PROBLEM DETAILS:
Only one span of the listing below is wanted: the lines from the one with "else [0x20, 0x50]" through the one with "(R476, R478). -/", reproduced exactly, both ends kept.

::::::::::

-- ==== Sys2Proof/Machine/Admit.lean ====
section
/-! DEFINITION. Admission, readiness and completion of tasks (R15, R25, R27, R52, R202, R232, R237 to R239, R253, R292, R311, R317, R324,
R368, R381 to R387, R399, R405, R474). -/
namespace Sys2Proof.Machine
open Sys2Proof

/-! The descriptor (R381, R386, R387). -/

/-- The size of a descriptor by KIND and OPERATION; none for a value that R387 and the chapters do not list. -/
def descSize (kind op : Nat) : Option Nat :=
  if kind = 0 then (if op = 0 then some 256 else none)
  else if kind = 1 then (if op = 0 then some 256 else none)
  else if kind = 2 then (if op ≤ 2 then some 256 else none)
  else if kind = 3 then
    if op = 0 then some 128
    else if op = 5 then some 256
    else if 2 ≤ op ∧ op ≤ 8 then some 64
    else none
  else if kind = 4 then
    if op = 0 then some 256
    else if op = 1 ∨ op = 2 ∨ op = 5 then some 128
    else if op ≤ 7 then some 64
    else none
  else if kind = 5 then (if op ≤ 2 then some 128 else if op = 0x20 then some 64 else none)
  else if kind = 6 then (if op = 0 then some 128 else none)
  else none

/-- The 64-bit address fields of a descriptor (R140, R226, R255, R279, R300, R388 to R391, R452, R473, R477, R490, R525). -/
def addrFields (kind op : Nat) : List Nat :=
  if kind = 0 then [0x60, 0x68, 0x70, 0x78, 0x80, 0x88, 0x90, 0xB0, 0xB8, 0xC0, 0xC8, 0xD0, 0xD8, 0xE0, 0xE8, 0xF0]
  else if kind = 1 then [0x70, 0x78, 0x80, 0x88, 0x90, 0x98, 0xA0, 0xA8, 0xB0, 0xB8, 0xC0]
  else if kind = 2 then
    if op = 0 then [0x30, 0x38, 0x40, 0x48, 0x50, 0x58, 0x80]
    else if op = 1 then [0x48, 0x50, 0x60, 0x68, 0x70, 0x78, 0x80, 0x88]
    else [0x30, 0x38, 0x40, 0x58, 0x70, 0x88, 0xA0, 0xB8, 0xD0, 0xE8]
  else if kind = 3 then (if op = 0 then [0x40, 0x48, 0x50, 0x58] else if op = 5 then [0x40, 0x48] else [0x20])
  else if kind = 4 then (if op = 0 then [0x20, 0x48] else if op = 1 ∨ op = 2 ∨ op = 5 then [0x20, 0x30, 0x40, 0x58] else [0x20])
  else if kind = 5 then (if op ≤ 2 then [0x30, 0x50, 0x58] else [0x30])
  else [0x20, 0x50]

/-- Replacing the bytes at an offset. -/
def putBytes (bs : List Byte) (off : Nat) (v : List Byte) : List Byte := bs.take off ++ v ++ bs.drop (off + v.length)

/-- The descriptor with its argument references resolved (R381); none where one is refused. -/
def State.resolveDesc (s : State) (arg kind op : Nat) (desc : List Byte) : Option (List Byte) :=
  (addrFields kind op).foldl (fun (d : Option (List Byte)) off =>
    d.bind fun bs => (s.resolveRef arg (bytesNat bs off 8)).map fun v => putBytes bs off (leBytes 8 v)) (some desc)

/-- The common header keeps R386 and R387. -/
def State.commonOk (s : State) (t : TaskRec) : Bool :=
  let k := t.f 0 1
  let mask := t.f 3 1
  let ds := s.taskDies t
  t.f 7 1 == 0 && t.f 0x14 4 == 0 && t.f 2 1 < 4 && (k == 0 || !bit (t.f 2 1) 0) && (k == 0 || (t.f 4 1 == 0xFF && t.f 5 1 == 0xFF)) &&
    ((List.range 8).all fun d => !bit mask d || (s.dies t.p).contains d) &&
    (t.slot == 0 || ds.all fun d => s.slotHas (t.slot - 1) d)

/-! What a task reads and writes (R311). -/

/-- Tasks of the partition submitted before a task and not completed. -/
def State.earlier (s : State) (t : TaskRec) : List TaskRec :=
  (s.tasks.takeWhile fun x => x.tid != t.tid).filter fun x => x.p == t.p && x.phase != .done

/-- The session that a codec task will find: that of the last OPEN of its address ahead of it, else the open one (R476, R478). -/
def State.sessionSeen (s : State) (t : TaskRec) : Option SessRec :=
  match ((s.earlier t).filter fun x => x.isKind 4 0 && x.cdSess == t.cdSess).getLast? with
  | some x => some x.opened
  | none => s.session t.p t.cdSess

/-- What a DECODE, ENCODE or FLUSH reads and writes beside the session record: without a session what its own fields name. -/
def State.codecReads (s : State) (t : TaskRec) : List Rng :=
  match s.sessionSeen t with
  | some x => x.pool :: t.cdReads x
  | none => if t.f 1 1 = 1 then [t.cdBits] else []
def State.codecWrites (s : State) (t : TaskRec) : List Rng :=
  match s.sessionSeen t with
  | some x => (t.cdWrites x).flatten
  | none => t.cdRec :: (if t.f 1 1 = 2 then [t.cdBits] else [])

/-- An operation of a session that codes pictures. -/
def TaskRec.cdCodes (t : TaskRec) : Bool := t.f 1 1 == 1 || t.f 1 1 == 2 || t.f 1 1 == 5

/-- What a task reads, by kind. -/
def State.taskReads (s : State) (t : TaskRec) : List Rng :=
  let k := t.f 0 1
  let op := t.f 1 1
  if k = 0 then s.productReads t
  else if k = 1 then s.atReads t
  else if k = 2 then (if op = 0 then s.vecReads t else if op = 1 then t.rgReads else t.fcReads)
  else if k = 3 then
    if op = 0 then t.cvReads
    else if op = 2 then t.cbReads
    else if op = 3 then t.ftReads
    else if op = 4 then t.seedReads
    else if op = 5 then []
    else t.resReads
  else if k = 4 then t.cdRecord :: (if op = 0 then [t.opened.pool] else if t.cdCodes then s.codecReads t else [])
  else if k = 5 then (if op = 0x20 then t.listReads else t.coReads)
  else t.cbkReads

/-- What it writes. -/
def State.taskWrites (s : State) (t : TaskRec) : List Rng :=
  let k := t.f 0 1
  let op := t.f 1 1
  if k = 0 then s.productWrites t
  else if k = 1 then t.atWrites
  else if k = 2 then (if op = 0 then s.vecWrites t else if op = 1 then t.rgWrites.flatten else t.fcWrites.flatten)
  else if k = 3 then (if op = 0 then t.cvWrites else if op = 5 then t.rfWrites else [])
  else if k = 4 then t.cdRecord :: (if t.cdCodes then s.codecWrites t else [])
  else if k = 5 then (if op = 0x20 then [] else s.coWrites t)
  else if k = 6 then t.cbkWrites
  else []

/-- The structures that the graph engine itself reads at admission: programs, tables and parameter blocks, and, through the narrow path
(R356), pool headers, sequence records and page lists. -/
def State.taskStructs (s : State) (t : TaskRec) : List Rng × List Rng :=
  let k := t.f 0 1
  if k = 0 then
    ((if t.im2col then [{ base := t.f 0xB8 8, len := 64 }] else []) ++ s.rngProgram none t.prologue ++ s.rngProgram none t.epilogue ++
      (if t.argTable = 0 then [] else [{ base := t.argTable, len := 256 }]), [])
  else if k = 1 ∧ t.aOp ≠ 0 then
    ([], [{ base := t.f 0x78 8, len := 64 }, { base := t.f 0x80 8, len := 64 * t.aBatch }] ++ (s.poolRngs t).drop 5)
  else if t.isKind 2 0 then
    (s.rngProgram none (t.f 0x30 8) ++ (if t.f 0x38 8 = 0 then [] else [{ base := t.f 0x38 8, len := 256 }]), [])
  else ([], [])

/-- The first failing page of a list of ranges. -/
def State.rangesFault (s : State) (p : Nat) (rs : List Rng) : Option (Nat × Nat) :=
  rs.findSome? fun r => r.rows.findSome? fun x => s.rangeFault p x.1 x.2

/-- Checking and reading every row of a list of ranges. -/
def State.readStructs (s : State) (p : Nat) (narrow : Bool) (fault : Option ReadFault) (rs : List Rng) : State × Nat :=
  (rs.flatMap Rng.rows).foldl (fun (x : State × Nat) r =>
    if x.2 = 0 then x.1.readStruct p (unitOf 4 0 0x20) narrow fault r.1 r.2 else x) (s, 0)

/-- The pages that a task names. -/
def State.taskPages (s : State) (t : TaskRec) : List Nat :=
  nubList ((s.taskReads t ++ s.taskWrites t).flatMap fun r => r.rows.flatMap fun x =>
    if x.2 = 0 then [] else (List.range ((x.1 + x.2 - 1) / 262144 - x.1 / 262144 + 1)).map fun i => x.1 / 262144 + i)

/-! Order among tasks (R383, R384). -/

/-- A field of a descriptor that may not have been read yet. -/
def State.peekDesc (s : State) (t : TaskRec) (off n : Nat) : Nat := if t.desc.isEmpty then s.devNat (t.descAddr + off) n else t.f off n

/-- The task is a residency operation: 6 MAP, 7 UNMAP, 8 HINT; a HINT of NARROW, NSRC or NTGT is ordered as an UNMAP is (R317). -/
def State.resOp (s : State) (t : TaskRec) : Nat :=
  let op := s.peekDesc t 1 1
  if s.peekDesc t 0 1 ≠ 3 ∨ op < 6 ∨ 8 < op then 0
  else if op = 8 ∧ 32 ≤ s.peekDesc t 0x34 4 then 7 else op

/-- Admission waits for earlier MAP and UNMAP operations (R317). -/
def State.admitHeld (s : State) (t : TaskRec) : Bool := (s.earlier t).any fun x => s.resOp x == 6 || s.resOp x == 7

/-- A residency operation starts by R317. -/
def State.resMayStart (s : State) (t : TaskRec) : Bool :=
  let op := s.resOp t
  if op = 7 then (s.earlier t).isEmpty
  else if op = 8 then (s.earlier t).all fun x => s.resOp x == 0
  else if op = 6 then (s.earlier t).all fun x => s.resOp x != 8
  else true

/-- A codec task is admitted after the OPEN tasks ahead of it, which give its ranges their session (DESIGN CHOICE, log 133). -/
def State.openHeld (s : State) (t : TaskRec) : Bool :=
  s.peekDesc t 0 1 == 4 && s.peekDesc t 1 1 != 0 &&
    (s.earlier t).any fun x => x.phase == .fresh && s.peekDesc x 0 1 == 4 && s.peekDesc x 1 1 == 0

::::::::::

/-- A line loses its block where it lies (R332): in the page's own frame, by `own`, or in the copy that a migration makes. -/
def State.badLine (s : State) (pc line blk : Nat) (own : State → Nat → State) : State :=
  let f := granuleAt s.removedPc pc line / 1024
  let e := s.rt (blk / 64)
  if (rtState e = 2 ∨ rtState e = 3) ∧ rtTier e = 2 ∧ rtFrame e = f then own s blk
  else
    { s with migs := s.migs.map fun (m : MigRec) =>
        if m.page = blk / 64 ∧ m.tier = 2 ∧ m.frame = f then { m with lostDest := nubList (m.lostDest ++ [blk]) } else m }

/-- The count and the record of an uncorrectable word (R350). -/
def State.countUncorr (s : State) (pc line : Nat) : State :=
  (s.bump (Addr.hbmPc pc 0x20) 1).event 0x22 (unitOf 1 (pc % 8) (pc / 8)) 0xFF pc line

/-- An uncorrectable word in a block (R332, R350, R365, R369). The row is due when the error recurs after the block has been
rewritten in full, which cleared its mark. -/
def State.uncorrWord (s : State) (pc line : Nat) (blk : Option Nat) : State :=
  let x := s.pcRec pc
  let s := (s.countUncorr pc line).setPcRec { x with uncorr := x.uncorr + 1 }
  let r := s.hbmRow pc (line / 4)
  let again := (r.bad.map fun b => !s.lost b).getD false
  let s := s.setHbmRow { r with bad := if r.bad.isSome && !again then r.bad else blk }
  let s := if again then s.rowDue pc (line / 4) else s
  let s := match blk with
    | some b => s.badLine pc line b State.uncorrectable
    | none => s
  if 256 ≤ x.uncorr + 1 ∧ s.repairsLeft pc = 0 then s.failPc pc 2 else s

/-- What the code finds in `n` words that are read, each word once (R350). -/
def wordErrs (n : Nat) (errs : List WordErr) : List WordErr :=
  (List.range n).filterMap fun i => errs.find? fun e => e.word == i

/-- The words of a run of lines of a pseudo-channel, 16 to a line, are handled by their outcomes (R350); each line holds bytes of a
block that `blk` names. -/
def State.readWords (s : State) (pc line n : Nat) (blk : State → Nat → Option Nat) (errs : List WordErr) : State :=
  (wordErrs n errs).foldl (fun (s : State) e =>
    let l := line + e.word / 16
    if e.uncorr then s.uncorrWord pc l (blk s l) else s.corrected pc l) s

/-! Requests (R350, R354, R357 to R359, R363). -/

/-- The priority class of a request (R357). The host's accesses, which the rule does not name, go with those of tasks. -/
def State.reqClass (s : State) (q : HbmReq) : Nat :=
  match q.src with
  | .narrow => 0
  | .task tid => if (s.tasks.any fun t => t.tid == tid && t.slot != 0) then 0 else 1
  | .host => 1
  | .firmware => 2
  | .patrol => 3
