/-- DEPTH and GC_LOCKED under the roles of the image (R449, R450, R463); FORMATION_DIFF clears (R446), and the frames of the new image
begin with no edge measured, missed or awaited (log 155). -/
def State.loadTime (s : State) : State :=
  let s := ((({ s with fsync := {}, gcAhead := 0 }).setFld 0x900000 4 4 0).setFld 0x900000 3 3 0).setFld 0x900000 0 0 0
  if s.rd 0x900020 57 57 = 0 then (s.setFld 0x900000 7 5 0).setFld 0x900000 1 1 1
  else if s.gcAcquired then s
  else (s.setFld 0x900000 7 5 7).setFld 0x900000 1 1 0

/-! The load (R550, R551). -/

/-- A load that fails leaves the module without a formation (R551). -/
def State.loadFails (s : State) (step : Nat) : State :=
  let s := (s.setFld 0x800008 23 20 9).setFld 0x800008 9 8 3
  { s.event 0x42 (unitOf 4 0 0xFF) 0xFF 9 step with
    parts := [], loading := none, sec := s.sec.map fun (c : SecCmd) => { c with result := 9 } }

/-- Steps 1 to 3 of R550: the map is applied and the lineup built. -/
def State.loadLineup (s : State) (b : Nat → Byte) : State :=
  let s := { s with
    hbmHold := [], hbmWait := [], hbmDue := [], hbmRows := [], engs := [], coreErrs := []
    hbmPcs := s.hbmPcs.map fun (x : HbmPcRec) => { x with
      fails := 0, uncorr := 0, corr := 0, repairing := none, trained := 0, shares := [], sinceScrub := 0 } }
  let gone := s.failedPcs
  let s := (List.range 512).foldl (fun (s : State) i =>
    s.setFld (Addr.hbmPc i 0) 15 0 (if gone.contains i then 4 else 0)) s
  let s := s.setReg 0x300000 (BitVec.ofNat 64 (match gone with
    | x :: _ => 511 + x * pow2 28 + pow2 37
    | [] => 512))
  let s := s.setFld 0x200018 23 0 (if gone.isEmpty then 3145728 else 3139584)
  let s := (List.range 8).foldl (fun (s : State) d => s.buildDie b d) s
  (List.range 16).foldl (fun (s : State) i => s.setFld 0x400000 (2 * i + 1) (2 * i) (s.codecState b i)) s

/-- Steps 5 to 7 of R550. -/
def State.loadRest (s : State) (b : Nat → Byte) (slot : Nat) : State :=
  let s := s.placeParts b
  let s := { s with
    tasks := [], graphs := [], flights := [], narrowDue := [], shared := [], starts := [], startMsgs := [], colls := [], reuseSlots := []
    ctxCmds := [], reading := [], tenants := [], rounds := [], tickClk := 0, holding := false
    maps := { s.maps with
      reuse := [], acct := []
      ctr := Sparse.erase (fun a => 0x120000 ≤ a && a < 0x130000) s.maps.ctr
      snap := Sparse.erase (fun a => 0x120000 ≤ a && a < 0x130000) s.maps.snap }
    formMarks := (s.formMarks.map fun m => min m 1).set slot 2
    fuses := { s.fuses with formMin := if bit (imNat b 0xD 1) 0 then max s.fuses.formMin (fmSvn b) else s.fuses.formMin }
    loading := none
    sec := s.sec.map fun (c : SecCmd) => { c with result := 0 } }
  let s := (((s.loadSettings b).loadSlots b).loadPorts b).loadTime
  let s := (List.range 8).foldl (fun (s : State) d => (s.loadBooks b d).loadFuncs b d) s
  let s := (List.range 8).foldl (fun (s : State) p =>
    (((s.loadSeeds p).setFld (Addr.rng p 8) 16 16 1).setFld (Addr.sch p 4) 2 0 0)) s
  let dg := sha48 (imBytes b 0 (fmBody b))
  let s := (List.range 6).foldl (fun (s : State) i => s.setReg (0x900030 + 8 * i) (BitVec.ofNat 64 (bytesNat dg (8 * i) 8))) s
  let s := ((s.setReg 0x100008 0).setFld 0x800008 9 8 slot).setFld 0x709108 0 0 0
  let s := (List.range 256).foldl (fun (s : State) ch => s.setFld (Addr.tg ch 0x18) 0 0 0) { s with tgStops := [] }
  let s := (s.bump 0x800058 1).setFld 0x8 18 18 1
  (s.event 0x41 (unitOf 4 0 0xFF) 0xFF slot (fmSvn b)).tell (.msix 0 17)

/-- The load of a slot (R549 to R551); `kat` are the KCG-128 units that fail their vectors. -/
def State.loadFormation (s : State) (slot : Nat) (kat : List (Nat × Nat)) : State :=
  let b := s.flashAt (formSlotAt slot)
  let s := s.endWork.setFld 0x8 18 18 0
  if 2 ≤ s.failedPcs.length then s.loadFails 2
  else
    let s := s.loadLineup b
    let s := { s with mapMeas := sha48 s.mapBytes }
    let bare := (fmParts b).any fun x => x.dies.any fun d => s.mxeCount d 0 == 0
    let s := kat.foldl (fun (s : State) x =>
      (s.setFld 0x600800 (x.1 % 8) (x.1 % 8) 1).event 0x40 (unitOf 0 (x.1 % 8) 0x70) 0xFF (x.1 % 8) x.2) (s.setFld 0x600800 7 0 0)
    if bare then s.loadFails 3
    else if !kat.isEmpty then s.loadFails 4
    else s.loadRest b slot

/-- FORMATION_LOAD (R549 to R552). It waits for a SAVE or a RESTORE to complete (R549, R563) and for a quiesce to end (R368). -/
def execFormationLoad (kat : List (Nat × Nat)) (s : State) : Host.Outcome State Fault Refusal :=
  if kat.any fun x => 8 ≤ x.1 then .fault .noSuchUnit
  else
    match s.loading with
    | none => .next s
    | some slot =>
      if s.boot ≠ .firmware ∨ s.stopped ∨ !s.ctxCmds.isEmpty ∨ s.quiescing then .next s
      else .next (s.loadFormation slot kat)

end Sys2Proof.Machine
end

::::::::::

YOUR SOLUTION:
  else [0x20, 0x50]

/-- Replacing the bytes at an offset. -/
def putBytes (bs : List Byte) (off : Nat) (v : List Byte) : List Byte := bs.take off ++ v ++ bs.drop (off + v.length)

/-- The descriptor with its argument references resolved (R381); none where one is refused. -/
def State.resolveDesc (s : State) (arg kind op : Nat) (desc : List Byte) : Option (List Byte) :=
  (addrFields kind op).foldl (fun (d : Option (List Byte)) off =>
    d.bind fun bs => (s.resolveRef arg (bytesNat bs off 8)).map fun v => putBytes bs off (leBytes 8 v)) (some desc)

/-- The common header keeps R386 and R387. -/
def State.commonOk (s : State) (t : TaskRec) : Bool :=
  let k := t.f 0 1
  let mask := t.f 3 1
  let ds := s.taskDies t
  t.f 7 1 == 0 && t.f 0x14 4 == 0 && t.f 2 1 < 4 && (k == 0 || !bit (t.f 2 1) 0) && (k == 0 || (t.f 4 1 == 0xFF && t.f 5 1 == 0xFF)) &&
    ((List.range 8).all fun d => !bit mask d || (s.dies t.p).contains d) &&
    (t.slot == 0 || ds.all fun d => s.slotHas (t.slot - 1) d)

/-! What a task reads and writes (R311). -/

/-- Tasks of the partition submitted before a task and not completed. -/
def State.earlier (s : State) (t : TaskRec) : List TaskRec :=
  (s.tasks.takeWhile fun x => x.tid != t.tid).filter fun x => x.p == t.p && x.phase != .done

/-- The session that a codec task will find: that of the last OPEN of its address ahead of it, else the open one (R476, R478). -/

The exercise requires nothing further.